Title: Lawrence, Douglas Goldring, and Plays for a People’s Theatre
Description:
In 1920 Thomas Seltzer published D.
H.
Lawrence’s Touch and Go and Douglas Goldring’s The Fight for Freedom as Plays for a People’s Theatre by Thomas Seltzer.
The contemporary reviewer in Theatre Arts observed that “the phrase ‘people’s theatre’ challenges discussion—infinite and vague.
Is it the theatre of an entire nation or a class—the ‘workers’? And who are the workers?” My paper will focus on these two plays, telling the story of how and why Lawrence became connected to Goldring and the People’s Theatre.
The Prefaces to the two plays define two very different conceptions of a people’s theatre, and the two plays dramatize those conceptions – both with mixed success.

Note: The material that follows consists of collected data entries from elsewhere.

-- ==== Sys2Proof/Machine/State.lean ====
section
/-! DEFINITION. The state of the block (spec 10_state R10 to R19), of the capabilities it drives (00_scope R5,
R8) and the observation (R9); the reasons a step can stop; the state after reset. -/

namespace Sys2Proof.Machine

/-- The four output lines, in wire order 1, 2, 3, 4 (R7, R30). -/
inductive LineNo where
  | one
  | two
  | three
  | four
  deriving DecidableEq, Repr

/-- `line[k]` of R15: no known level yet, or a level. -/
inductive LineLevel where
  | unwritten
  | driven (v : Level)
  deriving DecidableEq, Repr

/-- How an output capability answers a level write (R8 `OutWrite`). -/
inductive WriteAnswer where
  | ok
  | fail (cause : Cause)
  deriving DecidableEq, Repr

/-- What becomes of one write request: it is answered, or it never is (R107, U10). -/
inductive WriteReply where
  | answered (a : WriteAnswer)
  | silent
  deriving DecidableEq, Repr

/-- What becomes of one wait request: it ends, or it never does (R109: a wait has no error answer). -/
inductive WaitReply where
  | done
  | silent
  deriving DecidableEq, Repr

/-- The replies a capability will give: those listed, oldest first, and the same reply to every later request.
Inputs of the environment (R5, U6), as plain data: log 2. -/
structure Script (α : Type) where
  queue : List α
  rest : α
  deriving DecidableEq, Repr

/-- One output capability: the level its line holds (R15) and its replies to come. -/
structure OutputCap where
  level : LineLevel
  replies : Script WriteReply
  deriving DecidableEq, Repr

/-- The four output capabilities, one per line (R5). -/
structure Outputs where
  out1 : OutputCap
  out2 : OutputCap
  out3 : OutputCap
  out4 : OutputCap
  deriving DecidableEq, Repr

/-- The response of a command (R8 `return S`, R121). -/
inductive Response where
  | ok
  | outputWriteFailed (line : LineNo) (cause : Cause)
  | noDelayConfigured
  | illegalCommand
  deriving DecidableEq, Repr

/-- The events of the trace (R8, R9): `W(k, v, answer)`, `D(ms)`, `Rsp(S)`. -/
inductive Event where
  | write (line : LineNo) (level : Level) (answer : WriteAnswer)
  | delay (ms : DelayMs)
  | rsp (r : Response)
  deriving DecidableEq, Repr

/-- The control states of R106, which carry the hidden run state of R16 (`wire` = `k`, the steps still to do
after the current one = `rem`, `run_delay` = `m`; `run` tells a `STEP_FOR` from a `STEP`), and the time between
power-up and the first reset, when the run state is unspecified (R143, logs 10, 23). -/
inductive Ctrl where
  | powerUp
  | idle
  | write (k : LineNo) (rem : Count) (m : DelayMs) (run : Bool)
  | wait (rem : Count) (m : DelayMs)
  deriving DecidableEq, Repr

/-- What the host and the platform do to the block (R50, R140, R143). -/
inductive HostEvent where
  /-- The host presents a command word on `cmd`. -/
  | command (w : CmdWord)
  /-- `rst` is asserted with this level on the strap `HAS_DELAY`. -/
  | reset (strap : Bool)
  /-- Power is removed and restored. -/
  | powerCycle
  deriving DecidableEq, Repr

/-- The machine. `cursor`, `dir`, `hasDelay`, `ctrl` and `rom` are the block's (R10, R11, R12, R16 with R106,
R70); `outs` and `waits` are the capabilities' (R15, R5); `host`, `trace` and `draws` are the model's own:
what the host does next, the observation of R9, and the index of the next free value (logs 9, 8, 6; the
trace over a power cycle: log 24). -/
structure State where
  cursor : Cursor
  dir : Direction
  hasDelay : Bool
  ctrl : Ctrl
  rom : Rom
  outs : Outputs
  waits : Script WaitReply
  host : List HostEvent
  trace : List Event
  draws : Nat
  deriving DecidableEq, Repr

/-- Why the machine stops with no next state. -/
inductive Fault where
  /-- Raised by `step` alone, when a request of the block is never answered and no reset comes: "the block stays
  busy for ever" (R107), U10's `stuck`. Safe: nothing is claimed of such a run. No instruction's meaning raises
  it. -/
  | unansweredRequest
  deriving DecidableEq, Repr

/-- Why a command is given no meaning. -/
inductive Refusal where
  /-- Raised by an arm of `exec` whose instruction has no meaning yet; none is left. Safe. -/
  | notModelled (mnemonic : String)
  /-- Raised by every command between power-up and the first reset: "a command before the first reset is
  `refuse`" (U18, R143). Safe. -/
  | commandBeforeReset
  deriving DecidableEq, Repr

/-- An output capability right after reset: its line is *unwritten* (R15, R19); every write will be answered
ok (DESIGN CHOICE, unsafe: log 2). -/
def OutputCap.reset : OutputCap :=
  { level := .unwritten, replies := { queue := [], rest := .answered .ok } }

/-- The machine right after its first reset since power-up (R19, R140): `cursor` = 0, `dir` = Forward, not busy,
lines unwritten, trace empty. `has_delay` is the strap (log 5), `rom` the table (log 4), the environment's
replies and the host's list are the model's choice (logs 2, 9). -/
def State.reset : State where
  cursor := 0#3
  dir := .forward
  hasDelay := Config.resetStrap
  ctrl := .idle
  rom := Config.defaultTable
  outs := { out1 := OutputCap.reset, out2 := OutputCap.reset, out3 := OutputCap.reset, out4 := OutputCap.reset }
  waits := { queue := [], rest := .done }
  host := []
  trace := []
  draws := 0

end Sys2Proof.Machine
end

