-- ==== Sys2Proof/Certificates/Slice0/Obligations.lean ====
section
/-! DEFINITION. What is claimed of the model: the rules of spec/ it must obey. -/

open Sys2Proof Sys2Proof.Machine

/-- R19: what reset leaves; resetting the reset state with either strap latches that strap and changes nothing
else. The table and the environment's replies of `State.reset` are the model's choices (logs 2, 4) and nothing is
said of them, nor of `wire`, `run_remaining` and `run_delay`, which R19 leaves unspecified (log 7). -/
def Obligations.ResetStateIsAsSpecified : Prop :=
  State.reset.cursor = 0#3 ∧ State.reset.dir = .forward ∧ State.reset.ctrl = .idle ∧ State.reset.busy = false ∧
    (∀ k, State.reset.line k = .unwritten) ∧ State.reset.trace = [] ∧
    ∀ strap, step { State.reset with host := [.reset strap] } = .next { State.reset with hasDelay := strap }

/-- R140, R142: a reset wins in every state, whatever command is in progress. Registers as R140 says, no event, no
response; only the line of a write in flight is touched, and that one is left HIGH, LOW or as it was. -/
def Obligations.ResetFromAnyState : Prop :=
  ∀ (s : State) (strap : Bool) (later : List HostEvent), s.host = .reset strap :: later →
    ∃ t, step s = .next t ∧ t.cursor = 0#3 ∧ t.dir = .forward ∧ t.hasDelay = strap ∧ t.ctrl = .idle ∧
      t.busy = false ∧ t.trace = s.trace ∧ t.rom = s.rom ∧ t.host = later ∧
      s.OtherLinesSame t (fun k => ∃ rem m run, s.ctrl = .write k rem m run) ∧
      (∀ k rem m run, s.ctrl = .write k rem m run → LineUnspecified (s.line k) (t.line k)) ∧
      ((∀ rem m, s.ctrl ≠ .wait rem m) → t.waits = s.waits)

/-- R141: reset is silent and repeatable, the lines do not change when the block is idle, and the first step after
it applies entry 1, or entry 7 after `SET_DIR` Reverse, never entry 0. -/
def Obligations.ResetSilentAndRepeatable : Prop :=
  ∀ (s : State) (strap : Bool),
    (s.applyReset strap).applyReset strap = s.applyReset strap ∧ (s.applyReset strap).trace = s.trace ∧
    (s.ctrl = .idle → (s.applyReset strap).outs = s.outs) ∧ (s.applyReset strap).pattern = romEntry s.rom 0#3 ∧
    ((s.applyReset strap).AllWritesOk →
      (∃ t, exec .step (s.applyReset strap) = .next t ∧
        t.trace = s.trace ++ batch (romEntry s.rom 1#3) ++ [.rsp .ok]) ∧
      ∃ t, execAll [.setDir .reverse, .step] (s.applyReset strap) = .next t ∧
        t.trace = s.trace ++ [.rsp .ok] ++ batch (romEntry s.rom 7#3) ++ [.rsp .ok])

/-- R143, U18: a power cycle leaves the lines unwritten and makes no event; no command executes until a reset
comes, and that reset makes the cursor 0. That a command is refused there is the spec's U18 (log 10); that the record
of the trace and the host's list go on over the power cycle is the model's choice (log 24). -/
def Obligations.PowerUpNeedsReset : Prop :=
  ∀ (s : State) (later : List HostEvent), s.host = .powerCycle :: later →
    ∃ t, step s = .next t ∧ t.ctrl = .powerUp ∧ (∀ k, t.line k = .unwritten) ∧ t.trace = s.trace ∧
      t.rom = s.rom ∧ t.host = later ∧ (∀ i, exec i t = .refused .commandBeforeReset) ∧
      ∀ strap after, later = .reset strap :: after →
        ∃ u, step t = .next u ∧ u.cursor = 0#3 ∧ u.dir = .forward ∧ u.hasDelay = strap ∧ u.ctrl = .idle ∧
          ∀ k, u.line k = .unwritten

The question of which of the two plays would be published first produced some of Lawrence’s finest invective.
Douglas Goldring is basically unknown to Lawrence scholars apart from the role he played in getting Touch and Go published and failing to get it staged.
My paper will include a brief biography of Goldring, who had a varied, fascinating career.
He was a subeditor under Ford Madox Hueffer at the English Review and later published reminiscences of Ford and the English Review circle.
He fought in World War I, but, after being invalided out of the army, he became a conscientious objector and – for a time – a radical socialist.
He published five books of poetry, over a dozen novels, twenty-one travel books, and autobiographies in which Lawrence figures.
He connected Lawrence with the American publisher Thomas Seltzer and the English literary agent Curtis Brown.
In 1920 he published an essay about Lawrence in Reputations: Essays in Criticism.
He helped Lawrence in his effort to get some of Maurice Magnus’s writings published.
Fifteen letters from Lawrence to Goldring survive.
The complex interaction between Lawrence and Goldring remains an intriguing episode in the history of Lawrence the mostly disappointed playwright.